Deferred income tax assets are recognized to the extent that it is probable that future taxable profit will be available
against which the temporary differences can be utilized.
Deferred income tax is provided on temporary differences arising on investments in subsidiaries and associated
companies, except where the timing of the reversal of the temporary difference is controlled by the Group and it is
probable that the temporary difference will not reverse in the foreseeable future.
(s) Contingent liabilities
A contingent liability is a possible obligation that arises from past events and whose existence will only be confirmed
by the occurrence or non-occurrence of one or more uncertain future events not wholly within the control of the
Group. It can also be a present obligation arising from past events that is not recognized because it is not probable
that outflow of economic resources will be required or the amount of obligation cannot be measured reliably.
A contingent liability is not recognized but is disclosed in the notes to the financial statements. When a change in the
probability of an outflow occurs so that the outflow is probable, it will then be recognized as a provision.
(t) Financial guarantee contracts
Financial guarantee contracts under which the Group accepts significant risk from a third party by agreeing to
compensate that party on the occurrence of a specified uncertain future event are accounted for in a manner similar
to insurance contracts. Provisions are recognized when it is probable that the Group has obligations under such
guarantees and an outflow of economic resources will be required to settle the obligations.
(u) Revenue
Revenue is measured at the fair value of the consideration received or receivable for the sale of goods and services
in the normal course of the Group’s activities.
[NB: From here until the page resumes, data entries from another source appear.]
/-- R126: a flag byte per data byte at DST, their number in RES, MISM set when there is one; RANGE when a range does not
fit. -/
def Obligations.ParchkFlagsMismatches : Prop :=
  decode 0x00000003#32 = .ok .parchk ∧
  ∀ s : State,
    (InBuf s.cfg s.regs.src.toNat s.regs.len.toNat → InBuf s.cfg s.regs.padr.toNat s.regs.len.toNat →
      InBuf s.cfg s.regs.dst.toNat s.regs.len.toNat →
      ∃ t, exec .parchk s = .next t ∧ SameOutside s t
        ∧ t.regs = { s.regs with
            res := BitVec.ofNat 64 ((List.range s.regs.len.toNat).countP fun k =>
              slotDisagrees (s.byte (s.regs.src.toNat + k)) (s.byte (s.regs.padr.toNat + k)))
            cmdcnt := s.regs.cmdcnt + 1#32
            status := { s.regs.status with mism := t.regs.status.mism } }
        ∧ (t.regs.status.mism = true ↔ ∃ k, k < s.regs.len.toNat ∧
            slotDisagrees (s.byte (s.regs.src.toNat + k)) (s.byte (s.regs.padr.toNat + k)) = true)
        ∧ (∀ k, k < s.regs.len.toNat → t.byte (s.regs.dst.toNat + k) =
            if slotDisagrees (s.byte (s.regs.src.toNat + k)) (s.byte (s.regs.padr.toNat + k)) then 0x01#8 else 0x00#8)
        ∧ SameBytesExcept s t s.regs.dst.toNat s.regs.len.toNat) ∧
    (¬ (InBuf s.cfg s.regs.src.toNat s.regs.len.toNat ∧ InBuf s.cfg s.regs.padr.toNat s.regs.len.toNat
        ∧ InBuf s.cfg s.regs.dst.toNat s.regs.len.toNat) →
      FaultsWith (exec .parchk s) s .range)

/-! ### Mirror and swap (42_mirror_swap.md) -/

/-- R141: bit i of RES is bit 7-i of OPA for i < 8, and 0 above; only RES and CMDCNT change; no fault. -/
def Obligations.MirEightReversesByte : Prop :=
  decode 0x00000010#32 = .ok .mir8 ∧
  ∀ s : State, ∃ r : DWord,
    exec .mir8 s = .next { s with regs := { s.regs with res := r, cmdcnt := s.regs.cmdcnt + 1#32 } } ∧
    ∀ i, r.getLsbD i = (decide (i < 8) && s.regs.opaLo.getLsbD (7 - i))

/-- R145 with R144: bit i of RES is bit 8·(i/8) + 7 − i mod 8 of OPA[31:0] for i < 32, and 0 above; no fault. -/
def Obligations.MirThirtyTwoReversesEachByte : Prop :=
  decode 0x00000012#32 = .ok .mir32 ∧
  ∀ s : State, ∃ r : DWord,
    exec .mir32 s = .next { s with regs := { s.regs with res := r, cmdcnt := s.regs.cmdcnt + 1#32 } } ∧
    ∀ i, r.getLsbD i = (decide (i < 32) && s.regs.opaLo.getLsbD (8 * (i / 8) + (7 - i % 8)))

/-- R147 with R146: bit i of RES is bit 8·(i/8) + 7 − i mod 8 of OPA = {OPA_HI, OPA_LO}; no fault. -/
def Obligations.MirSixtyFourReversesEachByte : Prop :=
  decode 0x00000013#32 = .ok .mir64 ∧
  ∀ s : State, ∃ r : DWord,
    exec .mir64 s = .next { s with regs := { s.regs with res := r, cmdcnt := s.regs.cmdcnt + 1#32 } } ∧
    ∀ i, i < 64 → r.getLsbD i =
      if i < 32 then s.regs.opaLo.getLsbD (8 * (i / 8) + (7 - i % 8))
      else s.regs.opaHi.getLsbD (8 * (i / 8) + (7 - i % 8) - 32)

/-- R143: every byte at SRC is bit-reversed in place and nothing else changes; RANGE when the range does not fit. -/
def Obligations.MirbufReversesBytesInPlace : Prop :=
  decode 0x00000011#32 = .ok .mirbuf ∧
  ∀ s : State,
    (InBuf s.cfg s.regs.src.toNat s.regs.len.toNat →
      ∃ t, exec .mirbuf s = .next t ∧ SameOutside s t
        ∧ t.regs = { s.regs with cmdcnt := s.regs.cmdcnt + 1#32 }
        ∧ (∀ k j, k < s.regs.len.toNat → j < 8 →
            (t.byte (s.regs.src.toNat + k)).getLsbD j = (s.byte (s.regs.src.toNat + k)).getLsbD (7 - j))
        ∧ SameBytesExcept s t s.regs.src.toNat s.regs.len.toNat) ∧
    (¬ InBuf s.cfg s.regs.src.toNat s.regs.len.toNat → FaultsWith (exec .mirbuf s) s .range)

/-- R142: mir is an involution on all 256 bytes, and MIRBUF twice yields the original buffer. -/
def Obligations.MirroringTwiceRestores : Prop :=
  (∀ b : Byte, mir (mir b) = b) ∧
  ∀ s : State, InBuf s.cfg s.regs.src.toNat s.regs.len.toNat →
    ∃ t u, exec .mirbuf s = .next t ∧ exec .mirbuf t = .next u ∧ SameBytes s u

/-- R148: RES[31:0] is the big-endian reading of the 4 bytes at SRC, RES_HI is 0; BUF is untouched; RANGE when the bytes
do not fit. -/
def Obligations.SwpThirtyTwoReversesBytes : Prop :=
  decode 0x00000018#32 = .ok .swp32 ∧
  ∀ s : State,
    (InBuf s.cfg s.regs.src.toNat 4 → ∃ r : DWord,
      exec .swp32 s = .next { s with regs := { s.regs with res := r, cmdcnt := s.regs.cmdcnt + 1#32 } } ∧
      ∀ i, r.getLsbD i = (decide (i < 32) && (s.byte (s.regs.src.toNat + (3 - i / 8))).getLsbD (i % 8))) ∧
    (¬ InBuf s.cfg s.regs.src.toNat 4 → FaultsWith (exec .swp32 s) s .range)

/-- R149: RES is the big-endian reading of the 8 bytes at SRC; BUF is untouched; RANGE when the bytes do not fit. -/
def Obligations.SwpSixtyFourReversesBytes : Prop :=
  decode 0x00000019#32 = .ok .swp64 ∧
  ∀ s : State,
    (InBuf s.cfg s.regs.src.toNat 8 → ∃ r : DWord,
      exec .swp64 s = .next { s with regs := { s.regs with res := r, cmdcnt := s.regs.cmdcnt + 1#32 } } ∧
      ∀ i, i < 64 → r.getLsbD i = (s.byte (s.regs.src.toNat + (7 - i / 8))).getLsbD (i % 8)) ∧
    (¬ InBuf s.cfg s.regs.src.toNat 8 → FaultsWith (exec .swp64 s) s .range)

/-- R144, R146, R150: the lane laws of mir32, mir64, swap32 and swap64, and the swaps are involutions. -/
def Obligations.MirrorAndSwapActOnByteLanes : Prop :=
  (∀ (x : Word) (k : Nat), k < 4 →
    (mir32 x).extractLsb' (8 * k) 8 = mir (x.extractLsb' (8 * k) 8)
    ∧ (swap32 x).extractLsb' (8 * k) 8 = x.extractLsb' (8 * (3 - k)) 8) ∧
  (∀ (x : DWord) (k : Nat), k < 8 →
    (mir64 x).extractLsb' (8 * k) 8 = mir (x.extractLsb' (8 * k) 8)
    ∧ (swap64 x).extractLsb' (8 * k) 8 = x.extractLsb' (8 * (7 - k)) 8) ∧
  (∀ x : Word, swap32 (swap32 x) = x) ∧ (∀ x : DWord, swap64 (swap64 x) = x)

/-! ### CRC-A (43_crc_a.md) -/

/-- R160, R161: `crc_step` is the exclusive-or and the eight conditional shifts, `crc_a` its fold from the seed with no final
exclusive-or, and the checksum travels low byte first. (The spec marks the shift procedure, the absent final exclusive-or
and the check value as general knowledge; its rules state them all the same.) -/
def Obligations.CrcFoldsTheBitSerialStep : Prop :=
  (∀ (c : Half) (b : Byte),
    crcStep c b =
      (fun x : Half => if x.getLsbD 0 then (x >>> 1) ^^^ 0x8408#16 else x >>> 1)^[8] (c ^^^ b.setWidth 16)) ∧
  crcA [] = 0x6363#16 ∧
  (∀ (s : List Byte) (b : Byte), crcA (s ++ [b]) = crcStep (crcA s) b) ∧
  (∀ c : Half, crcBytes c = [c.extractLsb' 0 8, c.extractLsb' 8 8]) ∧
  crcA [0x31#8, 0x32#8, 0x33#8, 0x34#8, 0x35#8, 0x36#8, 0x37#8, 0x38#8, 0x39#8] = 0xBF05#16

/-- R162 (the spec's own derivation): the byte-wise form equals the bit-serial step, for every c and b. -/
def Obligations.CrcStepHasByteWiseForm : Prop :=
  ∀ (c : Half) (b : Byte),
    let t0 : Byte := b ^^^ c.extractLsb' 0 8
    let t : Byte := t0 ^^^ (t0 <<< 4)
    crcStep c b = (c >>> 8) ^^^ (t.setWidth 16 <<< 8) ^^^ (t.setWidth 16 <<< 3) ^^^ (t.setWidth 16 >>> 4)

/-- R164 (the spec's own derivation): a sequence followed by its own CRC-A, low byte first, has CRC 0x0000. -/
def Obligations.CrcOfDataAndTrailerIsZero : Prop :=
  ∀ s : List Byte, crcA (s ++ [(crcA s).extractLsb' 0 8, (crcA s).extractLsb' 8 8]) = 0x0000#16

/-- R163: CRC and RES hold the CRC-A of the LEN bytes at SRC, DST its low byte, DST+1 its high byte, and nothing else
changes; RANGE when a range does not fit. -/
def Obligations.CrcaStoresChecksum : Prop :=
  decode 0x00000020#32 = .ok .crca ∧
  ∀ s : State,
    (InBuf s.cfg s.regs.src.toNat s.regs.len.toNat → InBuf s.cfg s.regs.dst.toNat 2 →
      ∃ t, exec .crca s = .next t ∧ SameOutside s t
        ∧ t.regs = { s.regs with
            crc := crcA (s.bytesAt s.regs.src.toNat s.regs.len.toNat)
            res := (crcA (s.bytesAt s.regs.src.toNat s.regs.len.toNat)).setWidth 64
            cmdcnt := s.regs.cmdcnt + 1#32 }
        ∧ t.byte s.regs.dst.toNat = (crcA (s.bytesAt s.regs.src.toNat s.regs.len.toNat)).extractLsb' 0 8
        ∧ t.byte (s.regs.dst.toNat + 1) = (crcA (s.bytesAt s.regs.src.toNat s.regs.len.toNat)).extractLsb' 8 8
        ∧ SameBytesExcept s t s.regs.dst.toNat 2) ∧
    (¬ (InBuf s.cfg s.regs.src.toNat s.regs.len.toNat ∧ InBuf s.cfg s.regs.dst.toNat 2) →
      FaultsWith (exec .crca s) s .range)

/-- R166: CRC and RES hold the CRC-A of all but the last two bytes, VOK says whether those two are it, low byte first;
BUF is untouched; BADLEN below two bytes, checked before RANGE. -/
def Obligations.CrcvComparesTrailer : Prop :=
  decode 0x00000021#32 = .ok .crcv ∧
  ∀ s : State,
    (2 ≤ s.regs.len.toNat → InBuf s.cfg s.regs.src.toNat s.regs.len.toNat →
      ∃ v : Bool, exec .crcv s = .next { s with regs := { s.regs with
          crc := crcA (s.bytesAt s.regs.src.toNat (s.regs.len.toNat - 2))
          res := (crcA (s.bytesAt s.regs.src.toNat (s.regs.len.toNat - 2))).setWidth 64
          cmdcnt := s.regs.cmdcnt + 1#32
          status := { s.regs.status with vok := v } } }
        ∧ (v = true ↔
          s.byte (s.regs.src.toNat + s.regs.len.toNat - 2) =
            (crcA (s.bytesAt s.regs.src.toNat (s.regs.len.toNat - 2))).extractLsb' 0 8
          ∧ s.byte (s.regs.src.toNat + s.regs.len.toNat - 1) =
            (crcA (s.bytesAt s.regs.src.toNat (s.regs.len.toNat - 2))).extractLsb' 8 8)) ∧
    (s.regs.len.toNat < 2 → FaultsWith (exec .crcv s) s .badlen) ∧
    (2 ≤ s.regs.len.toNat → ¬ InBuf s.cfg s.regs.src.toNat s.regs.len.toNat → FaultsWith (exec .crcv s) s .range)

/-- R163 and R166 together ("recomputing CRC over data with the CRC bytes appended and checking against the trailing
bytes round-trips", R164): data followed in place by its CRCA checksum passes CRCV, whatever the data. -/
def Obligations.CrcaThenCrcvVerifies : Prop :=
  ∀ s : State,
    s.regs.dst.toNat = s.regs.src.toNat + s.regs.len.toNat → s.regs.len.toNat + 2 ≤ 65535 →
    InBuf s.cfg s.regs.src.toNat (s.regs.len.toNat + 2) →
    ∃ t, exec .crca s = .next t ∧
      ∃ u, exec .crcv { t with regs := { t.regs with len := s.regs.len + 2#16 } } = .next u
        ∧ u.regs.status.vok = true ∧ u.regs.crc = t.regs.crc
        ∧ crcA (t.bytesAt s.regs.src.toNat (s.regs.len.toNat + 2)) = 0x0000#16

/-- R166's corner case (the spec's own derivation), for a whole byte, so for every one-bit change: where CRCV verifies a
buffer, it rejects every buffer that differs from it in exactly one byte of the range, data or trailer. -/
def Obligations.CrcvRejectsOneChangedByte : Prop :=
  ∀ (s s' : State) (p : Nat),
    2 ≤ s.regs.len.toNat → InBuf s.cfg s.regs.src.toNat s.regs.len.toNat →
    s'.regs = s.regs → s'.cfg = s.cfg → p < s.regs.len.toNat →
    s'.byte (s.regs.src.toNat + p) ≠ s.byte (s.regs.src.toNat + p) →
    (∀ k, k < s.regs.len.toNat → k ≠ p → s'.byte (s.regs.src.toNat + k) = s.byte (s.regs.src.toNat + k)) →
    (∃ t, exec .crcv s = .next t ∧ t.regs.status.vok = true) →
    ∃ t', exec .crcv s' = .next t' ∧ t'.regs.status.vok = false

/-! ### Responder (44_responder.md) -/

/-- R185 with R184: CFG latches UID, ATQA and SAK, the exclusive-or of the UID bytes and the CRC-A of the SAK, sets
CFG_VALID, and touches nothing else (CRC and RES among it); no fault, in every state. -/
def Obligations.CfgLatchesIdentity : Prop :=
  decode 0x00000030#32 = .ok .cfg ∧
  ∀ s : State, exec .cfg s = .next { s with regs := { s.regs with
    iuid := s.regs.uid
    iatqa := s.regs.atqa
    isak := s.regs.sak
    bcc := s.regs.uid.extractLsb' 0 8 ^^^ s.regs.uid.extractLsb' 8 8
      ^^^ s.regs.uid.extractLsb' 16 8 ^^^ s.regs.uid.extractLsb' 24 8
    sakcrc := crcA [s.regs.sak]
    status := { s.regs.status with cfgValid := true }
    cmdcnt := s.regs.cmdcnt + 1#32 } }

/-- R186 with R180: the class of LEN into CLASS and its code into RES, and nothing else; no fault and no need of CFG. -/
def Obligations.ClassifyByBitCount : Prop :=
  decode 0x00000031#32 = .ok .classify ∧
  ∀ s : State, ∃ (k : FrameClass) (c : DWord),
    exec .classify s = .next { s with regs := { s.regs with
      res := c, status := { s.regs.status with cls := k }, cmdcnt := s.regs.cmdcnt + 1#32 } } ∧
    (s.regs.len = 7#16 → k = .request ∧ c = 1#64) ∧
    (s.regs.len = 16#16 → k = .selectAll ∧ c = 2#64) ∧
    (s.regs.len = 72#16 → k = .selectTag ∧ c = 3#64) ∧
    (s.regs.len ≠ 7#16 → s.regs.len ≠ 16#16 → s.regs.len ≠ 72#16 → k = .unknown ∧ c = 0#64)

/-- R187, R188 with R181: a configured HANDLE writes the reply its bit count selects, byte by byte, with RLEN, CLASS and
REPLY, and nothing else; an unknown length writes no byte and is no fault; NOCFG first, then RANGE. -/
def Obligations.HandleAnswersByBitCount : Prop :=
  decode 0x00000032#32 = .ok .handle ∧
  ∀ s : State,
    (s.regs.status.cfgValid = false → FaultsWith (exec .handle s) s .nocfg) ∧
    (s.regs.status.cfgValid = true → ¬ InBuf s.cfg s.regs.dst.toNat (replyBytes s.regs.len.toNat) →
      FaultsWith (exec .handle s) s .range) ∧
    (s.regs.status.cfgValid = true → InBuf s.cfg s.regs.dst.toNat (replyBytes s.regs.len.toNat) →
      ∃ t, exec .handle s = .next t ∧ SameOutside s t
        ∧ t.regs = { s.regs with
            rlen := BitVec.ofNat 16 (8 * replyBytes s.regs.len.toNat)
            status := { s.regs.status with cls := t.regs.status.cls, reply := t.regs.status.reply }
            cmdcnt := s.regs.cmdcnt + 1#32 }
        ∧ SameBytesExcept s t s.regs.dst.toNat (replyBytes s.regs.len.toNat)
        ∧ (s.regs.len = 7#16 → t.regs.status.cls = .request ∧ t.regs.status.reply = true
            ∧ t.bytesAt s.regs.dst.toNat 2 = [s.regs.iatqa.extractLsb' 0 8, s.regs.iatqa.extractLsb' 8 8])
        ∧ (s.regs.len = 16#16 → t.regs.status.cls = .selectAll ∧ t.regs.status.reply = true
            ∧ t.bytesAt s.regs.dst.toNat 5 = [s.regs.iuid.extractLsb' 0 8, s.regs.iuid.extractLsb' 8 8,
                s.regs.iuid.extractLsb' 16 8, s.regs.iuid.extractLsb' 24 8, s.regs.bcc])
        ∧ (s.regs.len = 72#16 → t.regs.status.cls = .selectTag ∧ t.regs.status.reply = true
            ∧ t.bytesAt s.regs.dst.toNat 3 =
                [s.regs.isak, s.regs.sakcrc.extractLsb' 0 8, s.regs.sakcrc.extractLsb' 8 8])
        ∧ (s.regs.len ≠ 7#16 → s.regs.len ≠ 16#16 → s.regs.len ≠ 72#16 →
            t.regs.status.cls = .unknown ∧ t.regs.status.reply = false ∧ SameBytes s t))

/-- R182, R190: the reply depends on the bit count and the latched identity alone. Two configured blocks that agree on
those and on DST give the same reply, whatever BUF, SRC and every other register hold. -/
def Obligations.ReplyDependsOnLengthAndIdentity : Prop :=
  ∀ s s' : State,
    s.regs.status.cfgValid = true → s'.regs.status.cfgValid = true → SameIdentity s.regs s'.regs →
    s'.regs.len = s.regs.len → s'.regs.dst = s.regs.dst →
    InBuf s.cfg s.regs.dst.toNat (replyBytes s.regs.len.toNat) →
    InBuf s'.cfg s.regs.dst.toNat (replyBytes s.regs.len.toNat) →
    ∃ t t', exec .handle s = .next t ∧ exec .handle s' = .next t'
      ∧ t'.regs.rlen = t.regs.rlen ∧ t'.regs.status.cls = t.regs.status.cls
      ∧ t'.regs.status.reply = t.regs.status.reply
      ∧ t'.bytesAt s.regs.dst.toNat (replyBytes s.regs.len.toNat) =
          t.bytesAt s.regs.dst.toNat (replyBytes s.regs.len.toNat)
(i) Sale of goods and services
Revenue from sale of hardware, software and peripherals, and services and mobile devices, and is recognized,
net of value-added tax, an allowance for estimated returns, rebates and discounts, when both ownership and
risk of loss are effectively transferred to customer, generally when there is a persuasive evidence of a sales
arrangement exists, the price is fixed or determinable, collectability is reasonably assured and delivery has
occurred. Revenue from extended warranty contracts is deferred and amortized as earned over the contract
period, generally of three years. Revenue associated with undelivered elements is deferred and recorded when
delivery occurs. Revenue from provision of systems integration service and information technology technical
service is recognized over the term of contract or when services are rendered.
The Group defers the cost of shipped products awaiting revenue recognition until the goods are delivered and
revenue is recognized. In-transit product shipments to customers of US$48 million as at March 31, 2010 (2009:
US$77 million) are included in deposits, prepayments and other receivables in the balance sheet.